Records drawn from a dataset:

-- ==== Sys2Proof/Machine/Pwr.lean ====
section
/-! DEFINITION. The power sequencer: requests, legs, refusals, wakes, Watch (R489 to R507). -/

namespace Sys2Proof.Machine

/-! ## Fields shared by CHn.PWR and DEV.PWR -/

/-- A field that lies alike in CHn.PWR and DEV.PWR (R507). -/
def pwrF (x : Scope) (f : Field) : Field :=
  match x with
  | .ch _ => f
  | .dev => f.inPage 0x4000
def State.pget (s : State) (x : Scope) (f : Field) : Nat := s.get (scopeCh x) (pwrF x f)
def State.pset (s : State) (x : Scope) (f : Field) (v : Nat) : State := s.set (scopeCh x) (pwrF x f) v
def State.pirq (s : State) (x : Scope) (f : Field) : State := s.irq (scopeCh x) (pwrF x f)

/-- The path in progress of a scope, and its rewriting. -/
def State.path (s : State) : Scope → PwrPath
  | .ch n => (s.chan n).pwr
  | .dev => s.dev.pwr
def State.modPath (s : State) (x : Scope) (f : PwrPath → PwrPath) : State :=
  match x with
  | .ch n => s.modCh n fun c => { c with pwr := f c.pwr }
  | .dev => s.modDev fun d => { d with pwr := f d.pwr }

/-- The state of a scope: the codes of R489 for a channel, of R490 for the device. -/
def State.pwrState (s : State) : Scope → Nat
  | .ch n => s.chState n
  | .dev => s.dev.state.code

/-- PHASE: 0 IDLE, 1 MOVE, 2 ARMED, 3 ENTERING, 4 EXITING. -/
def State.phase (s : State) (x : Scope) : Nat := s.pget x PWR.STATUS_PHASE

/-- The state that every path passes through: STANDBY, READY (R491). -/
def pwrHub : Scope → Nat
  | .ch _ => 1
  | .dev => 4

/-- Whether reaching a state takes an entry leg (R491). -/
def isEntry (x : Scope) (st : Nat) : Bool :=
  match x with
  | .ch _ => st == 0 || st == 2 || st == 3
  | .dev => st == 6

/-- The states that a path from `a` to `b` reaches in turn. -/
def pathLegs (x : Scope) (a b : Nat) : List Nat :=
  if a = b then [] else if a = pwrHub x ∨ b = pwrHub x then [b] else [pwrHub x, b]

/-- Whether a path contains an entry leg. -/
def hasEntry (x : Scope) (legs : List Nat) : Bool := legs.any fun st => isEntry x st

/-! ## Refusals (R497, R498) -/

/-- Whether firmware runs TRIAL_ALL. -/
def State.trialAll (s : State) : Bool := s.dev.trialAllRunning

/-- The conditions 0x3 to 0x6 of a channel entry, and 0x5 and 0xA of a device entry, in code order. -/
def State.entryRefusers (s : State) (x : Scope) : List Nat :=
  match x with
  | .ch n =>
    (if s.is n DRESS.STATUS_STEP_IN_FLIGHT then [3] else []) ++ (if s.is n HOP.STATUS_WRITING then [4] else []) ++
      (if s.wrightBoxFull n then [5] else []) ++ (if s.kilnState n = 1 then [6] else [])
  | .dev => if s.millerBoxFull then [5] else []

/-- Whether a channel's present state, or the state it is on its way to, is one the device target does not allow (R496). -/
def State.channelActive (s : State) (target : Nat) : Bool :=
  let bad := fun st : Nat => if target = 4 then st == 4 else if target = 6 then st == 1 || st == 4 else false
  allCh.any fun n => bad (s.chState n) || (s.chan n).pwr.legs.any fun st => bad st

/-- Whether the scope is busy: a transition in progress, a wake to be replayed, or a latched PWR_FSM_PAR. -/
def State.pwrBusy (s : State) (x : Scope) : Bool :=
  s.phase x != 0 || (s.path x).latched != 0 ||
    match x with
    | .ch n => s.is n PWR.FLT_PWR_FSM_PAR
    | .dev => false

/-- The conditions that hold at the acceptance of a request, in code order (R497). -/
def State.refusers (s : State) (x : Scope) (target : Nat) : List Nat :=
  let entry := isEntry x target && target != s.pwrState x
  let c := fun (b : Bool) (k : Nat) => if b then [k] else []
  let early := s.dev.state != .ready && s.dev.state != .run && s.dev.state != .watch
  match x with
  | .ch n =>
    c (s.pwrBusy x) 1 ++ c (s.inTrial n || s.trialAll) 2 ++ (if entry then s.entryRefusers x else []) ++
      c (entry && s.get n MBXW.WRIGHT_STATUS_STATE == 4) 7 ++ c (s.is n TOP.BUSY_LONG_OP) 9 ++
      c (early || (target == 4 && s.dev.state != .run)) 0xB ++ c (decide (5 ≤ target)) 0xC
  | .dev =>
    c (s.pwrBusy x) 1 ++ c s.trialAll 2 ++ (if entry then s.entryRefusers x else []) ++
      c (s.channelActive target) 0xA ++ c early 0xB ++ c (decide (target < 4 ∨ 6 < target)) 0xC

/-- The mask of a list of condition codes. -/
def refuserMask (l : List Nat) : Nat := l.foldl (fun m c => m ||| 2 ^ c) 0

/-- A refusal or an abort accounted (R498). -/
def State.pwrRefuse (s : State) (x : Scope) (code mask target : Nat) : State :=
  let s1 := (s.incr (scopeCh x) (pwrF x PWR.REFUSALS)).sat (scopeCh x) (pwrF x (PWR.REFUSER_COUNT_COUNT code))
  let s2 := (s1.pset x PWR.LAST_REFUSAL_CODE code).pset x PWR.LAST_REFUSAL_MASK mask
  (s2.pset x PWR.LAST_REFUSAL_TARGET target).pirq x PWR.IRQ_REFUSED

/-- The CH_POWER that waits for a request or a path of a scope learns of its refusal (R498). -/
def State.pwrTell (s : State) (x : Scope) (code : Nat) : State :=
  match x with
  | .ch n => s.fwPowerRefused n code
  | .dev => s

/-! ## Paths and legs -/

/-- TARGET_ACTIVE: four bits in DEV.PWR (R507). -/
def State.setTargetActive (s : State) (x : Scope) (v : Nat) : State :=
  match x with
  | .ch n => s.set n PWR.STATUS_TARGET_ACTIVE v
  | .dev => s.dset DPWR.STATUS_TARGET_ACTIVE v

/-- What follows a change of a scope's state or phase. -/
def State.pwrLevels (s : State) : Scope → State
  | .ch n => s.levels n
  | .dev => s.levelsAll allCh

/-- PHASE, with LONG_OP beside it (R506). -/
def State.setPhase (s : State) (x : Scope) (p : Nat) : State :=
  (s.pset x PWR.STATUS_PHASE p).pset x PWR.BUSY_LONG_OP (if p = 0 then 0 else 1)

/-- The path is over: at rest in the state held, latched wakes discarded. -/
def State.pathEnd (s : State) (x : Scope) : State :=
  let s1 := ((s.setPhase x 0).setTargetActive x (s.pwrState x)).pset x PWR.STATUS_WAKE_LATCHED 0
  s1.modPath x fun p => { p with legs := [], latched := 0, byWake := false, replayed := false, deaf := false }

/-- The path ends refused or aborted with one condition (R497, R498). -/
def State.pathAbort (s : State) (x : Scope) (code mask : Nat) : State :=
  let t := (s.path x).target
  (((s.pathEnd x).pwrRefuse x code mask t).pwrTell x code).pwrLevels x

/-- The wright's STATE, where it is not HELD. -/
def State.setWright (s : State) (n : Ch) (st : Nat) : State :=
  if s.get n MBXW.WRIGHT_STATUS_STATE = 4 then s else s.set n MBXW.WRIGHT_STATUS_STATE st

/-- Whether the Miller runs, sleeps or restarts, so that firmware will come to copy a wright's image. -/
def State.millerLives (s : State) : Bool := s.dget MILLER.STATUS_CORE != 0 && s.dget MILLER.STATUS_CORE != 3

* _TASK TO COMPLETE_
Using the entries above, output exactly the lines between the line holding "or phase. -/" and the line holding "let t := (s.path x).target", end lines included, and nothing more.

* _EXERCISE ANSWER_
/-- What follows a change of a scope's state or phase. -/
def State.pwrLevels (s : State) : Scope → State
  | .ch n => s.levels n
  | .dev => s.levelsAll allCh

/-- PHASE, with LONG_OP beside it (R506). -/
def State.setPhase (s : State) (x : Scope) (p : Nat) : State :=
  (s.pset x PWR.STATUS_PHASE p).pset x PWR.BUSY_LONG_OP (if p = 0 then 0 else 1)

/-- The path is over: at rest in the state held, latched wakes discarded. -/
def State.pathEnd (s : State) (x : Scope) : State :=
  let s1 := ((s.setPhase x 0).setTargetActive x (s.pwrState x)).pset x PWR.STATUS_WAKE_LATCHED 0
  s1.modPath x fun p => { p with legs := [], latched := 0, byWake := false, replayed := false, deaf := false }

/-- The path ends refused or aborted with one condition (R497, R498). -/
def State.pathAbort (s : State) (x : Scope) (code mask : Nat) : State :=
  let t := (s.path x).target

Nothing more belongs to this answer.